I want to be sure that tracker.totals["executions"] correctly reflects the total quantum state preparations automatically, without needing to track how many evaluations each optimizer requires or understand the math behind each method.

Thanks again!

Hi @QuantumH ,

qml.Tracker does track all executions including those required for gradients.
For example, the following code shows that one call of the circuit is 1 execution, while calling the gradient requires 3 executions, one for the forward pass and one for the actual gradient.

import pennylane as qml
from pennylane import numpy as np

dev = qml.device('default.qubit', wires=1, shots=100)
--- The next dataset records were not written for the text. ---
-- ==== Sys2Proof/Machine/Reset.lean ====
section
/-! DEFINITION. Reset sources, what a reset of level 3 or higher clears, the clock gates and the release order (chapter 3). -/

namespace Sys2Proof.Machine

/-- The level that a source's fuse nibble gives (R51). -/
def State.fused (s : State) (src : Nat) : Nat := fld s.fuses (4 * src) 4

/-- An assertion of a source is counted in the backup domain (R65); the counters stand still after a failure of the backup
clock (Table 3.3). DESIGN CHOICE: an assertion that comes before the domain's gate has qualified (R21) waits for it and is
counted then, since R65 counts every assertion (log entry 101). -/
def State.countSource (s : State) (src : Nat) : State :=
  if s.reg K.backupClockFail = 1 then s
  else if s.qualified 55 then s.bumpSat (K.resetCount src)
  else { s with rst := { s.rst with waitSrc := s.rst.waitSrc ++ [src] } }

/-- The backup domain's gate qualifies: the assertions that waited for it are counted (R65). -/
def State.countWaiting (s : State) : State :=
  forEach s.rst.waitSrc ({ s with rst := { s.rst with waitSrc := [] } } : State) (fun s src => s.bumpSat (K.resetCount src))

/-- A Rack commit that has been accepted takes effect whole at the assertion of the reset (R153, R341): its Rack entries stand
in both banks, the others as if it had flipped. -/
def State.commitAtReset (s : State) : State :=
  match s.rack.commit with
  | none => s
  | some c =>
    let n := s.bankNo
    let s1 := forEach (c.writes.filter (fun w => isRackKey w.key)) s (fun s w => s.setBank n w.key w.val)
    let s2 := ({ s1 with rack := { s1.rack with commit := none } } : State).takeEffect c.writes
    if c.held && decide (c.slot < 16) then s2.endTxn c.slot 4 else s2

/-- The Rack after a reset: both banks hold the committed entries, epoch 0, nothing online (R153). -/
def State.rackLoad (s : State) : State :=
  let b := s.bankStore s.bankNo
  { s with rack := { bank0 := b, bank1 := b } }.setReg K.rackEpoch 0

/-- Clock bits of the domains that a level keeps released (Table 3.4): the backup clock always; below level 5 the timebase and
the sampler; below level 4 I3C and JTAG. -/
def clocksKept (l : Nat) : Nat :=
  2 ^ 23 + (if l < 5 then 2 ^ 22 + 2 ^ 27 else 0) + (if l < 4 then 2 ^ 24 + 2 ^ 25 else 0)

/-- The Stockpot at a reset: level 3 commands self-refresh and clears the controller, a higher level loses the contents
(Table 12.4). A re-stripe stands still with the contents and goes on after the exit. -/
def State.stockHold (s : State) (l : Nat) : State :=
  if l = 3 then
    let k := s.stock
    { s with stock := {
      mem := k.mem, poison := k.poison, lost := k.lost, doneAt := k.doneAt, initB := k.initB, scrub := k.scrub, scrubAt := k.scrubAt, joining := k.joining
      leaving := k.leaving, dead := k.dead, restAt := k.restAt, newB := k.newB, trained := k.trained, rates := k.rates, ueSeen := k.ueSeen } }.stockSleep
  else { s with stock := {} }

/-- Sessions with logging read LogReset after a reset (R246). -/
def State.loggingSessions (s : State) : List Nat := (List.range 16).filter (fun k => s.reg (K.migLogState k) ≠ 0)

/-- What a reset of level `l`, 3 or higher, clears and keeps (Table 3.1, R50). Outputs take the states of Table 3.5: links down,
PERST_F_N low, local channels floating, WAKE_N high-impedance. Levels 0 to 2 in progress are absorbed (R54); requests in flight
are abandoned without a completion (R55). -/
def State.clearAt (s : State) (l : Nat) : State :=
  let logging := s.loggingSessions
  let s1 := (s.stockHold l).rackLoad
  let clocks := s.reg K.clockQualOther &&& clocksKept l
  let s2 : State := { s1 with
    regs := spKeep (fun k => decide (l < regClr k)) s1.regs
    now := if l = 5 then 0 else s1.now
    ptm := if l = 5 then 0 else s1.ptm
    shell := { s1.shell with
      perstF := false, onSince := 0
      ch := if l = 5 then s1.shell.ch.map (fun q => { q with energy := 0 }) else s1.shell.ch }
    portU := {}, portF := {}, live := []
    rack := if l = 3 then s1.rack else {}
    chans := s1.chans.map (fun q => { prdy := q.prdy, rxClk := q.rxClk })
    ladle := {}
    slices := { logs := if l = 3 then s1.slices.logs else [] }
    migs := List.replicate 16 {}
    evt := {}
    devLog := if l = 5 then [] else s1.devLog
    cfg := if l = 3 then cfgKeep (fun a =>
        if a / 1024 = 3 then rootSticky (a % 1024) else if a / 1024 = 4 then 0xFFFFFFFF else aerSticky (a % 1024)) s1.cfg
      else []
    spads := [], peerU := {}, peerF := {}, bellDue := [], mbx := {}
    dict := { slots := if l = 3 then s1.dict.slots else List.replicate 16 {}
              endSeq := if l = 3 then s1.dict.endSeq else 1 }
    mgmt := if l = 3 then s1.mgmt else {}
    sec := if l = 3 then
        { otp := s1.sec.otp, keysAt4 := s1.sec.keysAt4, aliasOn := s1.sec.aliasOn, measImage := s1.sec.measImage
          measSigner := s1.sec.measSigner }
      else { otp := s1.sec.otp }
    pow := if l = 3 then
        { cmp := s1.pow.cmp, low := s1.pow.low, winNo := s1.pow.winNo, noLower := s1.pow.noLower, histAt := s1.pow.histAt
          alarmOff := s1.pow.alarmOff, pme := s1.pow.pme }
      else { cmp := s1.pow.cmp, pme := if l = 5 then 0 else s1.pow.pme }
    core := {}
    rst := { s1.rst with
      step := if l = 5 then 0 else if l = 4 then 3 else 6
      done := 0, roleSet := false, active := true, level := l, norMode := if l = 3 then s1.rst.norMode else 0
      tapDbg := l != 5 && s1.rst.tapDbg
      softAt := if l = 5 then 0 else s1.rst.softAt, softLevel := if l = 5 then 0 else s1.rst.softLevel } }
  let s3 := (s2.setReg K.clockQualLanes 0).setReg K.clockQualOther clocks
  let s4 := forEach logging s3 (fun s k => s.setReg (K.migFinal k) 8)
  let s5 := s4.cmpUpdate
  if l = 3 ∧ (s.reg K.modeNow = 2 ∨ s.reg K.modeNow = 3 ∨ s.reg K.modeNow = 5) then s5.govStart else s5

/-- The reset of level `l` is asserted: commits in effect, open transactions rolled back, then everything cleared. -/
def State.holdAt (s : State) (l : Nat) : State := ((s.commitAtReset).rollPath (fun _ => true)).clearAt l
@qml.qnode(dev, diff_method="parameter-shift")
def circuit(x):
    qml.RX(x, wires=0)
    return qml.expval(qml.Z(0))

x = np.array(0.1, requires_grad=True)

with qml.Tracker(dev) as tracker1:
    circuit(x)

with qml.Tracker(dev) as tracker2:
    qml.grad(circuit)(x)

print("Tracker 1: \n",tracker1.totals, "\n")
print("Tracker 2: \n",tracker2.totals,"\n")

Out:

Tracker 1: 
 {'batches': 1, 'simulations': 1, 'executions': 1, 'results': 1.0, 'shots': 100} 

Tracker 2: 
 {'batches': 2, 'simulations': 3, 'executions': 3, 'results': 1.24, 'shots': 300} 

If you do something similar with Gradient Descent you’ll notice that computing one step will require 3 executions, while using QNSPSA will require 7 executions (1 for the forward pass, 2 for the gradient, 4 for the Hessian).

It gets more complicated when you have several gates with differentiable parameters acting on the same qubit, but in principle the tracker should indeed track all the executions.

Note that there may be edge cases, so if you get an answer that seems off please let us know!